Roasted Cornish Hens with Persimmon Cornbread Dressing

Deliciously juicy little hens with a savory persimmon dressing.

Roasted Cornish Hens with Persimmon Cornbread Dressing

You may have had persimmons as pudding, or perhaps even not at all. It is often overlooked at the market and that’s a shame since it is delicious and wonderful, especially as part of your autumn or Thanksgiving menus.

In this recipe, the persimmons are roasted and prepared in a savory treatment, which works, much in the way certain other fruits work in savory recipes. The persimmon flavor actually pairs quite nicely with the hens and cornbread.

The dressing/stuffing portion of this recipe may become, in fact, an ideal stuffing for your holiday turkey. The best way to multiply the recipe up for that is to take however many cups of stuffing mixture you would ordinarily use in your turkey, duck, or goose and figure that this recipe uses 4 cups.

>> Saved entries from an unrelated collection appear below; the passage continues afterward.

-- ==== Sys2Proof/Machine/RegReset.lean ====
section
/-! DEFINITION. The reset values that the register tables give by instance: the pool floors (R173), the memory
instances (Table 15.1), the fault sources and dependencies (Table 16.1, R391), the functions (Tables 1.6, 17.5) and the
ageing groups (Table 19.1), of the BH-7260; and what the other variants lack (Table 0.2). -/
namespace Sys2Proof.Machine

/-! ### What a variant lacks (R2, R3, Table 0.2): variant 0 is the BH-7260, 1 the BH-7240, 2 the BH-7220 (R6) -/

/-- The variant has no PCIe endpoint and no host queues. -/
def lacksPcie (v : Nat) : Bool := v == 2

/-- The variant lacks spur SP_s. -/
def lacksSpur (v s : Nat) : Bool := v == 2 || (v == 1 && 2 ≤ s)

/-- The variant lacks cluster c. -/
def lacksCluster (v c : Nat) : Bool := v == 1 && 8 ≤ c

/-- The variant lacks CAN_n. -/
def lacksCan (v n : Nat) : Bool := v == 1 && 8 ≤ n

/-- The variant leaves endpoint ep unoccupied (R3, R41). -/
def lacksEp (v ep : Nat) : Bool :=
  if 16 ≤ ep && ep < 144 then lacksCluster v ((ep - 16) / 8)
  else if 144 ≤ ep && ep < 160 then lacksCan v (ep - 144)
  else if 420 ≤ ep && ep < 424 then lacksSpur v (ep - 420)
  else ep == 424 && lacksPcie v

/-- The register at a BAR0 address belongs to a unit that the variant lacks; a block whose every unit is absent lacks its header too (R3, R55). -/
def lacksReg (v a : Nat) : Bool :=
  if 0x20000 ≤ a && a < 0x30000 then lacksPcie v
  else if 0x60000 ≤ a && a < 0x70000 then lacksSpur v (if a < 0x64000 then (a - 0x60000) / 0x1000 else 0)
  else if 0x810000 ≤ a && a < 0x830000 then lacksCluster v (a / 0x1000 % 16)
  else 0x840000 ≤ a && a < 0x850000 && lacksCan v ((a - 0x840000) / 0x1000)

/-- Memory instance i belongs to a unit that the variant lacks (R358, Table 15.1). -/
def lacksMem (v i : Nat) : Bool :=
  if i == 51 then lacksPcie v
  else if 64 ≤ i && i < 96 then lacksCluster v (i % 16)
  else 97 ≤ i && i ≤ 112 && lacksCan v (i - 97)

/-- Fault source s belongs to a unit that the variant lacks (R371, Table 16.1). -/
def lacksSource (v s : Nat) : Bool :=
  if s == 4 then lacksPcie v
  else if 7 ≤ s && s ≤ 10 then lacksSpur v (s - 7)
  else if 272 ≤ s && s < 400 then lacksCluster v ((s - 272) / 8)
  else if 400 ≤ s && s < 416 then lacksCan v (s - 400)
  else 512 ≤ s && lacksMem v (s - 512)

/-- Whether a register's content is fixed by the variant, so that no reset changes it: GLB_IDENT.VARIANT, FLT_SCFG_s.PRESENT and
MEM_ISTAT_i.PRESENT (R6, R358, R371). -/
def variantKey (key : Nat) : Bool :=
  let a := key / 32 * 4
  key == 0 || (0xA1000 ≤ a && a < 0xA4000 && a % 16 == 0 && key % 32 == 31) || (0x91000 ≤ a && a < 0x95000 && a % 0x40 == 4 && key % 32 == 6)

/-! ### Reset values -/

/-- Pool floor of class c at reset (R173). -/
def swcFloor (c : Nat) : Nat :=
  match c with
  | 0 => 4096 | 1 => 2048 | 2 => 1536 | 3 => 1024 | 5 => 256 | _ => 0

/-- Whether memory instance i exists (Table 15.1). -/
def memPresent (i : Nat) : Nat := b2n (i ≤ 55 || (64 ≤ i && i ≤ 112))

/-- The class of memory instance i: 1 for class B, the cell buffer banks (Table 15.1). -/
def memClass (i : Nat) : Nat := b2n (i ≤ 31)

/-- Words of memory instance i (Table 15.1). -/
def memWords (i : Nat) : Nat :=
  if i ≤ 35 then 8192 else if i ≤ 45 then 256 else if i ≤ 47 then 3072 else if i = 48 then 480
  else if i = 49 then 18432 else if i ≤ 51 then 1024 else if i = 52 then 512 else if i ≤ 54 then 131072
  else if i = 55 then 1024 else if i < 64 then 0 else if i ≤ 79 then 512 else if i ≤ 95 then 4096
  else if i = 96 then 8192 else if i ≤ 112 then 2880 else 0

/-- Reset domain of fault source s (Table 16.1). -/
def fltDomain (s : Nat) : Nat :=
  if s = 4 then 1 else if s = 5 then 2 else if s = 6 then 3 else if 7 ≤ s && s ≤ 10 then s - 3
  else if s = 14 then 8 else if s = 15 then 12 else if s = 16 then 9 else if s = 17 then 10 else if s = 18 then 11
  else if s = 259 then 12 else if s = 261 then 13
  else if 272 ≤ s && s ≤ 399 then 16 + (s - 272) / 8
  else if 400 ≤ s && s ≤ 415 then 32 + (s - 400)
  else if 416 ≤ s && s ≤ 419 then 48 + (s - 416)
  else if 561 ≤ s && s ≤ 562 then 8 else if s = 564 then 8 else if s = 563 then 1
  else if s = 565 || s = 566 then 9
  else if 576 ≤ s && s ≤ 591 then 16 + (s - 576)
  else if 592 ≤ s && s ≤ 607 then 16 + (s - 592)
  else if s = 608 then 12
  else if 609 ≤ s && s ≤ 624 then 32 + (s - 609)
  else 0

/-- Whether fault source s exists (Table 16.1). -/
def fltPresent (s : Nat) : Nat :=
  b2n (s ≤ 18 || (256 ≤ s && s ≤ 270) || (272 ≤ s && s ≤ 419) || (512 ≤ s && s ≤ 567) || (576 ≤ s && s ≤ 624))

/-- Dependent domains of domain d at reset (R391). -/
def fltDep (d : Nat) : Nat :=
  match d with
  | 12 => 0x000FFFFFFFFF2000
  | 2 => 0x100
  | 3 => 0x100
  | 9 => 0x400
  | _ => 0

/-- Reset mode of function f: LIF (11) and FWC (9) run in HA-core, the rest in HW (Table 1.6). -/
def splMode (f : Nat) : Nat := b2n (f = 9 || f = 11)

/-- Reply deadline of function f at reset (Table 17.5): MCR, HLD, RSQ, ENG, PWE and CYA. -/
def splDl (f : Nat) : Nat :=
  match f with
  | 1 => 0x64 | 2 => 0x1F4 | 3 => 0x3E8 | 6 => 0x14 | 13 => 0x64 | 15 => 0x2710 | _ => 0

/-- Request rate of function f at reset (Table 17.5). -/
def splRate (f : Nat) : Nat := if f = 0 then 0x30D40 else 0x2710

/-- Request burst of function f at reset (Table 17.5). -/
def splBurst (f : Nat) : Nat := if f = 0 then 0x40 else 0x10

/-- Group of ageing monitor m: 1 for group B (Table 19.1). -/
def ageGroup (m : Nat) : Nat := b2n (m = 22 || (24 ≤ m && m ≤ 27))

end Sys2Proof.Machine
end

The corn bread stuffing mix is from another recipe of mine, part of the “Palatable Pantry”, but you can substitute packaged corn bread crumbles from the market if you like.

Cornbread Stuffing Mix recipe

Spatchcocking the cornish hens is quite easy with a pair of kitchen shears, and splitting the hens into broiler halves is just a minor extra step. If you would like to see a photo tutorial on spatchcocking chicken, I have a demonstration of it in my recipe for Jerk Chicken. Just follow the link below and scroll down past the recipe for jerk.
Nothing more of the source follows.